Data listing Start Marker

theorem execPing_keeps {w td : Bool} {t : State} (sess : Nat) (id : Word) (reply : Bool) (s : State)
    (hz : execPing sess id reply s = .next t) : Keeps w td s t := by
  unfold execPing at hz
  injection hz with hz
  subst hz
  repeat' first
    | with_reducible first
      | exact Keeps.refl _ _ _ | apply setSess_keeps | apply sendRecord_keeps | apply Keeps.ite | apply KC.fold
    | split | (with_reducible apply Keeps.upd; dsimp only) | dsimp only | intro

theorem execIdlePing_keeps {w td : Bool} {t : State} (sess : Nat) (s : State)
    (hz : execIdlePing sess s = .next t) : Keeps w td s t := by
  unfold execIdlePing at hz
  injection hz with hz
  subst hz
  repeat' first
    | with_reducible first
      | exact Keeps.refl _ _ _ | apply useBytes_keeps | apply sendRecord_keeps | apply Keeps.ite | apply KC.fold
    | split | (with_reducible apply Keeps.upd; dsimp only) | dsimp only | intro

theorem execIdleClose_keeps {w td : Bool} {t : State} (sess : Nat) (s : State)
    (hz : execIdleClose sess s = .next t) : Keeps w td s t := by
  unfold execIdleClose at hz
  injection hz with hz
  subst hz
  repeat' first
    | with_reducible first
      | exact Keeps.refl _ _ _ | apply endSession_keeps | apply Keeps.ite | apply KC.fold
    | split | (with_reducible apply Keeps.upd; dsimp only) | dsimp only | intro

theorem execClose_keeps {w td : Bool} {t : State} (sess : Nat) (s : State)
    (hz : execClose sess s = .next t) : Keeps w td s t := by
  unfold execClose at hz
  injection hz with hz
  subst hz
  repeat' first
    | with_reducible first
      | exact Keeps.refl _ _ _ | apply endSession_keeps
    | dsimp only | intro

theorem execPairMoveRepeat_keeps {w td : Bool} {t : State} (sess : Nat) (s : State)
    (hz : execPairMoveRepeat sess s = .next t) : Keeps w td s t := by
  unfold execPairMoveRepeat at hz
  injection hz with hz
  subst hz
  repeat' first
    | with_reducible first
      | exact Keeps.refl _ _ _ | apply sendPairMove_keeps | apply KC.fold
    | split | (with_reducible apply Keeps.upd; dsimp only) | dsimp only | intro

theorem execTolSclose_keeps {w td : Bool} {t : State} (sid : Nat) (s : State)
    (hz : execTolSclose sid s = .next t) : Keeps w td s t := by
  unfold execTolSclose at hz
  injection hz with hz
  subst hz
  repeat' first
    | with_reducible first
      | exact Keeps.refl _ _ _ | apply sclose_keeps
    | dsimp only | intro

end Sys2Proof.Machine
end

Data listing End Marker

Search the records above for the string "reply". Report each line that has it.

theorem execPing_keeps {w td : Bool} {t : State} (sess : Nat) (id : Word) (reply : Bool) (s : State)
    (hz : execPing sess id reply s = .next t) : Keeps w td s t := by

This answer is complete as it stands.